Bors, wild and savage, using his pair of short swords like a butcher’s chopper, and Pelleas, almost submerged beneath white bodies and claw-like hands that fought back with tooth and red nail.

Gwaine stood bloody, battered and defiant to the last. His left arm dangled uselessly, ripped open to the bone, but he fought on, waving his axe in wide circles over his head.

And Arthur.

They said Arthur brought nightmares to the monsters, and now Billi saw how.

He stood on top of a large steel storage crate, the size of a double garage. His heavy jacket was torn and the steel mail beneath tattered. Blood ran from a dozen cuts across his arms, chest and legs, but his face was a mask of berserk fury, his lips torn into a snarl as he raised his sword and howled.
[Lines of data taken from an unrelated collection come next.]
/-- An instruction that acts on its own context alone runs a meaning of that context. -/
theorem exec_runsAlone {i : Instr} (hi : ownContextOnly i = true) : RunsAlone s (exec i s) := by
  unfold exec
  cases i with
  | nop | bfi _ | fsqrt _ | ffma _ | fcvt _ | fclass _ | eget _ | epeek _ | mcfg _ | mgo | mwait | mstat _ | movi _
  | movhi _ | lea _ | syswrSpm _ | syswrFpc _ | syswrTxw _ | prio _ | heart | trap _ | idle | br _ | bc _ | call _
  | ret _ | loop _ | tret | vcmp _ | pcnt _ | pseti _ | tzero _ | trowld _ | trowst _ | tcolld _ | tcolst _ | tld _
  | tst _ | tmma _ | tout _ | orel _ | spmode _ | spld _ | spst _ | spmov _ | spclr _ | spnorm _ | spup _ | spdn _
  | sbar _ | hcfg _ | hstat _ | waitf _ | waite _ | tkwait _ | waitseq _ | seqrd _ | cstat _ | cwait _ => exact ⟨_, rfl⟩
  | clz _ | ctz _ | popc _ => exact alu2_runsAlone ..
  | add _ | sub _ | mul _ | mulh _ | mulhz _ | div _ | divz _ | rem _ | remz _ | and _ | or _ | xor _ | andn _
  | shl _ | shr _ | sha _ | rotl _ | min _ | minz _ | max _ | maxz _ | seq _ | sne _ | slt _ | sltz _ | sle _
  | slez _ => exact alu3_runsAlone ..
  | sel _ | bfx _ | bfxz _ => exact alu4_runsAlone ..
  | addi _ | andi _ | ori _ | xori _ => exact aluImm_runsAlone ..
  | shli _ | shri _ | shai _ | rotli _ => exact aluSh_runsAlone ..
  | fadd _ | fsub _ | fmul _ | fdiv _ => exact fop3_runsAlone ..
  | fmin _ | fmax _ => exact fminmax_runsAlone ..
  | feq _ | flt _ | fle _ => exact fcmp_runsAlone ..
  | vadd _ | vsub _ | vmul _ | vfma _ | vfms _ | vmin _ | vmax _ | vdiv _ | vand _ | vor _ | vxor _ | vshl _
  | vshr _ | vsha _ | vadds _ | vsubs _ | vmulh _ | vsel _ | vperm _ | vrotl _ | vzip _ | vunzip _ | vbcast _ =>
    exact v3Exec_runsAlone ..
  | vabs _ | vneg _ | vnot _ | vmov _ | vsqrt _ | vrsqrt _ | vrcp _ | vexp2 _ | vlog2 _ | vtanh _ | vsig _ | verf _
  | vcvt _ | vwiden _ | vnarrow _ | vhad _ | vqnt _ | vdqnt _ | vradd _ | vrmax _ | vrmin _ | vscan _ | vcompr _
  | vexpd _ | viota _ => exact v2Exec_runsAlone ..
  | pand _ | por _ | pxor _ | pnot _ | pfirst _ => exact predOp_runsAlone ..
  | _ => cases hi
end

/-- Settles O55: such an instruction runs a meaning of its own context, and neither its answer nor a fault that it takes
reaches beyond the context's launch (`runC_sameBut`). -/
theorem computingTouchesNobodyElse : Obligations.ComputingTouchesNobodyElse := by
  intro i s t c hi hc h
  obtain ⟨f, hf⟩ := exec_runsAlone s hi
  have hsame : SameBut c.bind.lid s t := runC_sameBut hc (hf ▸ h)
  exact ⟨hsame.mem, hsame.launches, hsame.circuits, hsame.cards, hsame.links, hsame.agenda,
    fun q x _ hq hx => hsame.others q x hq hx⟩

end Sys2Proof.Machine
end

section
/-!
Control transfer (R25, R74, R102 to R105): where a branch, a call, a return and a table jump go, and that every engine
follows while one program counter governs.
-/
namespace Sys2Proof.Machine
open Sys2Proof.Says

/-! Places (R25, R28). -/

@[simp] theorem SixPos.get_map (f : EnginePos → EnginePos) (p : SixPos) (e : Engine) : (p.map f).get e = f (p.get e) := by
  cases e <;> rfl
‘C’mon!’ he cried. About him lay the dead, and around him circled the living. Two Watchers, each armed with machetes, leapt a dozen metres across the air. The first didn’t even land, his torso sliced by Arthur’s sword in mid-air so each half tumbled either side into the blood-drenched mud beneath. The second faltered, stunned by Arthur’s savagery, and that hesitation cost her everything. Arthur swept his weapon across hers, knocking the machete away. The angel turned to flee, but Arthur grabbed her flowing golden hair and snapped her back. She didn’t even have time to scream as he drove his blade through her.

Still weak, having just entered the Material Realm after centuries of imprisonment, the Watchers didn’t yet have Michael’s supernatural ability to survive the blow of a mortal weapon. The knights were drawing a dreadful slaughter, but the Watchers had numbers on their side. They just needed to hold the Templars at bay for a short while longer. Dawn was coming and then all the firstborn infected by the plague would die.

Billi stood, frozen. The noise, the terror and the chaos of the battle was overwhelming. She didn’t know what to do. Should she help her dad, or protect Gareth? Or aid Bors? Each moment could be their last, could be her last, and panic and uncertainty gripped her.

Watchers scuttled like insects along the black steel beams and columns. There were dozens of them. The lightning erupted again, and silhouetted against the raging white was a lone figure, poised on the highest point of the skeletal frame of the tower.

Michael.

She knew. It was down to her. It had always been. She was a Templar, and in the end it was as simple as that. And if this was to be the Knights Templar’s last hour, so it would be hers too. She knew it and, finally, was not afraid.

You shall keep the company of martyrs.

Had this moment always been planned? Kay’s prophecy? A freak meeting on the train? Destiny?

No, simpler than that.

Billi raised her sword high and it blazed in the storm light. Supernatural energies coursed through her from the weapon as it trapped the sparks of lightning and blazed. The others turned towards the blinding light as Billi cried:

‘Deus vult!’

She ran now, straight for the goods lift. The other Templars saw her, and understood. They broke their way out of the attacking Watchers, converging on her. The dark angels sensed it too. They screamed and howled, leapt from steel girder to girder, but she was there. She threw herself into the steel cage as Arthur reached her. Their eyes met. Streaked with blood, he smiled. She stood up, steady despite the way the fragile steel cage trembled in the tempest. He didn’t speak – there was nothing to say – he merely nodded. Then Arthur stepped back and slammed the gate shut.

Billi twisted the red handle and the lift rattled and sprang upwards. She gazed down into the swirling muddy battlefield as the Templars formed a circle at the bottom of her lift scaffold. Around them, merging into the darkness, gathered dozens of Michael’s followers. Billi stared down until they were lost in the rain.